* _Work to be completed_
Among the entries that follow, some lines contain the word "memWrite". Show all of them.

○ ○ ○ ○ ○ ○ ○

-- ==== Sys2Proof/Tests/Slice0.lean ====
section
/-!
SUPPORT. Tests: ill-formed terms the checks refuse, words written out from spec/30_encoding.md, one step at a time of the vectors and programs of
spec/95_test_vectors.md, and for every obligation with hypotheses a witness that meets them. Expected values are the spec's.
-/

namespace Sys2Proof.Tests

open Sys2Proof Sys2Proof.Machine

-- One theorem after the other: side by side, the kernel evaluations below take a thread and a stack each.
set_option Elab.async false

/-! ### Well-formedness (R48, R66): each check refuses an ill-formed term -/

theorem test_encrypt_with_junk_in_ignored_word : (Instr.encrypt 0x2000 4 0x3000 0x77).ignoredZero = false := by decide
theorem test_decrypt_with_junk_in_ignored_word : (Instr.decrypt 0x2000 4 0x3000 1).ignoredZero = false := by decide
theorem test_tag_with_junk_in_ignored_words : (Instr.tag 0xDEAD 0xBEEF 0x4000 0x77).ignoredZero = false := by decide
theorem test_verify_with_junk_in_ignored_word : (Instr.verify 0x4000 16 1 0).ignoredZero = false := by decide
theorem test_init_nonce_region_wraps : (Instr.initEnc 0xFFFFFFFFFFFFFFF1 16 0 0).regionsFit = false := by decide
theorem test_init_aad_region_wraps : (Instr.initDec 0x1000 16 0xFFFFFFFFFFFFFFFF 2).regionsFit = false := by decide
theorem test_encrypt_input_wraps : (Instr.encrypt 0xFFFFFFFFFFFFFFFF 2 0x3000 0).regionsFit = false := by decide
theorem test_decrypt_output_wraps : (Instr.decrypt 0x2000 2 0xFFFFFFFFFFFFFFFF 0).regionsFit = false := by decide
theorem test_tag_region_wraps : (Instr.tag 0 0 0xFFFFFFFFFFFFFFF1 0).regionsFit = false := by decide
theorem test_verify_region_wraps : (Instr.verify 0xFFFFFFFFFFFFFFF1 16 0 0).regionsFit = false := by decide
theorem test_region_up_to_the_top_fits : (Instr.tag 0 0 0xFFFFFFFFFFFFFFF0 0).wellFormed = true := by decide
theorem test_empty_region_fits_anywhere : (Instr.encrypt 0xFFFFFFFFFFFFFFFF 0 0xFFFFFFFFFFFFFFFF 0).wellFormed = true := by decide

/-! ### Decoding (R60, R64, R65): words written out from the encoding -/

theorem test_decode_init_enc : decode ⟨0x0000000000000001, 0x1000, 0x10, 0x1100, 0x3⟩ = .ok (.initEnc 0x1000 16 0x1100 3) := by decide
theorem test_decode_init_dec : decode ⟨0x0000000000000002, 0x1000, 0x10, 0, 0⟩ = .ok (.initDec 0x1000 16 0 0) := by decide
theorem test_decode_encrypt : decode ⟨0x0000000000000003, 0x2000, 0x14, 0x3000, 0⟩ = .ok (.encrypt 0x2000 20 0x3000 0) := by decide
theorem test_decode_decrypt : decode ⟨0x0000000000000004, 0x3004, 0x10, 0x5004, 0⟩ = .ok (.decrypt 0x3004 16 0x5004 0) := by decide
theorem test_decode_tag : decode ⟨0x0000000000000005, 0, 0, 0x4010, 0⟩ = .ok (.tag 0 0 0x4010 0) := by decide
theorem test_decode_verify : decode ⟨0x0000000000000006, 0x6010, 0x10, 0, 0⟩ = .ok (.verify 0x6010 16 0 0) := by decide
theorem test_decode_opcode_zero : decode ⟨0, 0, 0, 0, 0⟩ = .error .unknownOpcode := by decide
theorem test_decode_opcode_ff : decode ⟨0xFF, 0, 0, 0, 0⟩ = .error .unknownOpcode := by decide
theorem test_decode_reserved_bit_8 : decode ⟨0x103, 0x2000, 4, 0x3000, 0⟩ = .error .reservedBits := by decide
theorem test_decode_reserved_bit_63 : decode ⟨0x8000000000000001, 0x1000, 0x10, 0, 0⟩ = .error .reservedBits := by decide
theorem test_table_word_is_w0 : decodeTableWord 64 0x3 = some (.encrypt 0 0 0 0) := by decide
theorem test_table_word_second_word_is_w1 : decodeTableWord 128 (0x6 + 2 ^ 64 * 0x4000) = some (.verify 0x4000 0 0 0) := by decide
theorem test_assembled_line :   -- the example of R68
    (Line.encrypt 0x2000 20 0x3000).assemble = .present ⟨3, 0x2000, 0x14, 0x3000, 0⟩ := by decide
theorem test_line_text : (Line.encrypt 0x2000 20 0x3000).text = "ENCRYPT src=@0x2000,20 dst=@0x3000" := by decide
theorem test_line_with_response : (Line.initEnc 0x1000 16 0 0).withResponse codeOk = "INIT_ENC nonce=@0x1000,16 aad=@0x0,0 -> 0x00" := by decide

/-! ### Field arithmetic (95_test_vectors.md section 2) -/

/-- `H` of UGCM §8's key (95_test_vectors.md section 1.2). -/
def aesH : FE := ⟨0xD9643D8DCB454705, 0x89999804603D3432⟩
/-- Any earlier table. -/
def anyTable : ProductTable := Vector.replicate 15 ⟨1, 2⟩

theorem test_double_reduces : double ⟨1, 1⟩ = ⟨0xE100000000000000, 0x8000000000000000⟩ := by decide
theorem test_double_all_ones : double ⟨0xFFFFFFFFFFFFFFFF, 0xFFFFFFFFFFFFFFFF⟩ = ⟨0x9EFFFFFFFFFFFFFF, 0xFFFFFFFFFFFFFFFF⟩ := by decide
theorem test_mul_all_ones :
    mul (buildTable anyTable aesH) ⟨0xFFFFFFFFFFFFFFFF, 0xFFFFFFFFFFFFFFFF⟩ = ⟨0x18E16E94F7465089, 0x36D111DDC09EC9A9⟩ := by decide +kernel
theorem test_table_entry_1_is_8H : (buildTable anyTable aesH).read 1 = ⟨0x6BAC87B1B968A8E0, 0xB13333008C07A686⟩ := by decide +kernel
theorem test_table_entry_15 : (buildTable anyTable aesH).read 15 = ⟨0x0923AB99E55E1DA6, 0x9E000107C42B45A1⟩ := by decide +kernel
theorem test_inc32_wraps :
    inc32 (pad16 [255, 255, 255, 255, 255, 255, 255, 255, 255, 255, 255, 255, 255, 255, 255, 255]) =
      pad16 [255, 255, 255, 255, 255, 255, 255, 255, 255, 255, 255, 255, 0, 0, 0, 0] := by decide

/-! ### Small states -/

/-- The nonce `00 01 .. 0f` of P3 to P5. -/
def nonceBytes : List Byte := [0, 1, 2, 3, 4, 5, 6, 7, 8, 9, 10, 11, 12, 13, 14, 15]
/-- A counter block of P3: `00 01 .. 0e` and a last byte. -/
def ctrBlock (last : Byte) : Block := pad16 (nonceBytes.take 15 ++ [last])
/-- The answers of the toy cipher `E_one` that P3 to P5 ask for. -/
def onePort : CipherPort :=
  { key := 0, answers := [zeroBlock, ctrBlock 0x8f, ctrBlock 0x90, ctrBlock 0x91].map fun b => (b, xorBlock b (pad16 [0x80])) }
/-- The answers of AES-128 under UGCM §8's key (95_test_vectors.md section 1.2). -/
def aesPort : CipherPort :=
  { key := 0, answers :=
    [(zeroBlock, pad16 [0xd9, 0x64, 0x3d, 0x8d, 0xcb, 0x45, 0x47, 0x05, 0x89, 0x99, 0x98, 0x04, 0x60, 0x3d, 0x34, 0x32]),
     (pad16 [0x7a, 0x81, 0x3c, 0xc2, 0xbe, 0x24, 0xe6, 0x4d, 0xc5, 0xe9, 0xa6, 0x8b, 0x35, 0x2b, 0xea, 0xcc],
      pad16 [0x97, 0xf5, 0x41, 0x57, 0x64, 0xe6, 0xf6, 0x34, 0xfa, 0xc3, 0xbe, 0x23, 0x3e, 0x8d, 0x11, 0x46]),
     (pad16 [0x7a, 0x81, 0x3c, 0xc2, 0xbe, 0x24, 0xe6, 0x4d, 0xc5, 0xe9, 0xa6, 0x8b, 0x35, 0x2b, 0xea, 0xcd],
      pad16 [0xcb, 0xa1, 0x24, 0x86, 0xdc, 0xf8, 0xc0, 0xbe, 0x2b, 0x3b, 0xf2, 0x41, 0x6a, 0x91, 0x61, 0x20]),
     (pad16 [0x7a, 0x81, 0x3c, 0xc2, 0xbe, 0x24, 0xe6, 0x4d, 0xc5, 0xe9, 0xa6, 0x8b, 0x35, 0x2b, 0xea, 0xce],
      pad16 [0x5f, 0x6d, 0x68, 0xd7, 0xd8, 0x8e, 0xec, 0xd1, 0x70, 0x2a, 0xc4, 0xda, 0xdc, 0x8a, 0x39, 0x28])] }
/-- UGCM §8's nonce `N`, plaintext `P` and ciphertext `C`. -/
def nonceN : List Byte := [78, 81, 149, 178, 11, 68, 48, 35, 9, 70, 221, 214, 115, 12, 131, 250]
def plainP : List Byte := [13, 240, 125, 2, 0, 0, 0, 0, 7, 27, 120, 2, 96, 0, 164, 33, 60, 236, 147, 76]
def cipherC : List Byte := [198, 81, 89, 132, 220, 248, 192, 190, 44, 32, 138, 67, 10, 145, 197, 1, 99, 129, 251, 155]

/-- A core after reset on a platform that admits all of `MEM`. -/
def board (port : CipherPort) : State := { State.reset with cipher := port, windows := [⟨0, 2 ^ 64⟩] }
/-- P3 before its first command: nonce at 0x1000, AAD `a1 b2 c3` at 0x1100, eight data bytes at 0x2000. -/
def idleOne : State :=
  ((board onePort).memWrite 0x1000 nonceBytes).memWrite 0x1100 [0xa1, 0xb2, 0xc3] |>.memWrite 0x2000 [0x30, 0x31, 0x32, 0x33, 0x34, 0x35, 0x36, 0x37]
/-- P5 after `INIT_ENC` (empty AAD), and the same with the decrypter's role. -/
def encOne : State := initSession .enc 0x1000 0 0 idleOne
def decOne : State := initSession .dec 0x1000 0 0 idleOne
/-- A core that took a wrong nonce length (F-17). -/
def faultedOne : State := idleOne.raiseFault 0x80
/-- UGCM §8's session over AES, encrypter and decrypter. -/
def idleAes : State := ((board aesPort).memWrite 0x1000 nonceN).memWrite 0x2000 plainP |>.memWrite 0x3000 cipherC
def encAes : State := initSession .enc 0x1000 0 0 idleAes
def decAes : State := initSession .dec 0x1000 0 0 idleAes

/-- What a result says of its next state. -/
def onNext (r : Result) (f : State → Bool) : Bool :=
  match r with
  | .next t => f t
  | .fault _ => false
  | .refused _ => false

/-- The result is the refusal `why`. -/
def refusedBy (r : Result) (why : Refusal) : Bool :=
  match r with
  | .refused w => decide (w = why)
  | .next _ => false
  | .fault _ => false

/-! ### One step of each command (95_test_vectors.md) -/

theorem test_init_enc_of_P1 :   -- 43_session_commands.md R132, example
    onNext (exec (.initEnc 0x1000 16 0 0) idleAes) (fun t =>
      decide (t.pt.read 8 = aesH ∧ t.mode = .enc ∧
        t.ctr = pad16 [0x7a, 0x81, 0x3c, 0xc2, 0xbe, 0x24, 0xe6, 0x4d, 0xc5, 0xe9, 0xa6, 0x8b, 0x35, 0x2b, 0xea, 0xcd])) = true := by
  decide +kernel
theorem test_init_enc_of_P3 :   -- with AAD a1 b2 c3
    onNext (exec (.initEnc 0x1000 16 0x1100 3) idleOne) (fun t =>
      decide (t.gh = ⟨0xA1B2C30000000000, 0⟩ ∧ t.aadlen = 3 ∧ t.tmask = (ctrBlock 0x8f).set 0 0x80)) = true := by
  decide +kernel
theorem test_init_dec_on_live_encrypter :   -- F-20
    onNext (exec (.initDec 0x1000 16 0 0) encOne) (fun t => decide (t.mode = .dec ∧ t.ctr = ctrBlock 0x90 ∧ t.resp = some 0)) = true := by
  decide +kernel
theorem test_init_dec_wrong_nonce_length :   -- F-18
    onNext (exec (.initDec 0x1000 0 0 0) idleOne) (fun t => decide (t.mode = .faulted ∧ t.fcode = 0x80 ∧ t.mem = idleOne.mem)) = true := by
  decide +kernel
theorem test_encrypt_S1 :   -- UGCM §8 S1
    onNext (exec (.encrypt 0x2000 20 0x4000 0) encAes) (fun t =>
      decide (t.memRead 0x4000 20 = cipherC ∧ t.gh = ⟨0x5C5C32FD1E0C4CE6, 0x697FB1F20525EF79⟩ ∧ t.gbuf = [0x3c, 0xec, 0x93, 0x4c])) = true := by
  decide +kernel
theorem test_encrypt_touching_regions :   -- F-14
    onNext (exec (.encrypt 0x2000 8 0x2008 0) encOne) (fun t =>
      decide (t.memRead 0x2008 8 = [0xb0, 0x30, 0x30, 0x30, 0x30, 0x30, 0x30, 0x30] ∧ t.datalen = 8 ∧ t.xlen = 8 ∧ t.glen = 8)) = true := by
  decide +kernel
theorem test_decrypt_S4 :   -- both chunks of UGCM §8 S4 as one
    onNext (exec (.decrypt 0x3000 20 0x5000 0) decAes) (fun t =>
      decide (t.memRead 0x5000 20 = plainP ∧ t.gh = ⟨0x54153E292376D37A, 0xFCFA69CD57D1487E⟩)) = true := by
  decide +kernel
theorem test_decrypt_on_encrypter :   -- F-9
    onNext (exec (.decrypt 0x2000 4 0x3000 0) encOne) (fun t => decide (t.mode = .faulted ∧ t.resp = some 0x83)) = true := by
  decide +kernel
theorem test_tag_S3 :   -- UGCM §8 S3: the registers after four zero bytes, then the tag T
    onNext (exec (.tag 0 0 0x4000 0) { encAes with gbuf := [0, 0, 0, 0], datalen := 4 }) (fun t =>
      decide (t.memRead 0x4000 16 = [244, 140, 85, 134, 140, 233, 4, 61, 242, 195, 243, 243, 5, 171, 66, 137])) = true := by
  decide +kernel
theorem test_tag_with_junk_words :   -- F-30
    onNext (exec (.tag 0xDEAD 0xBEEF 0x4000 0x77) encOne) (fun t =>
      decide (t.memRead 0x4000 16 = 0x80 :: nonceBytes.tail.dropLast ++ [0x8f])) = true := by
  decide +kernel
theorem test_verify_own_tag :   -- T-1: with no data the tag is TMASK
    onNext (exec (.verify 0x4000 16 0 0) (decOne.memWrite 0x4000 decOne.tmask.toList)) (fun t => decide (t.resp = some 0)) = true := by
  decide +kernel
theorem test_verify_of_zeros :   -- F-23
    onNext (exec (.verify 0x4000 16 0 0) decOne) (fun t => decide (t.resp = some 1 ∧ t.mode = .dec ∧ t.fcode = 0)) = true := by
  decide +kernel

○ ○ ○ ○ ○ ○ ○

* _Written answer_
  ((board onePort).memWrite 0x1000 nonceBytes).memWrite 0x1100 [0xa1, 0xb2, 0xc3] |>.memWrite 0x2000 [0x30, 0x31, 0x32, 0x33, 0x34, 0x35, 0x36, 0x37]
def idleAes : State := ((board aesPort).memWrite 0x1000 nonceN).memWrite 0x2000 plainP |>.memWrite 0x3000 cipherC
    onNext (exec (.verify 0x4000 16 0 0) (decOne.memWrite 0x4000 decOne.tmask.toList)) (fun t => decide (t.resp = some 0)) = true := by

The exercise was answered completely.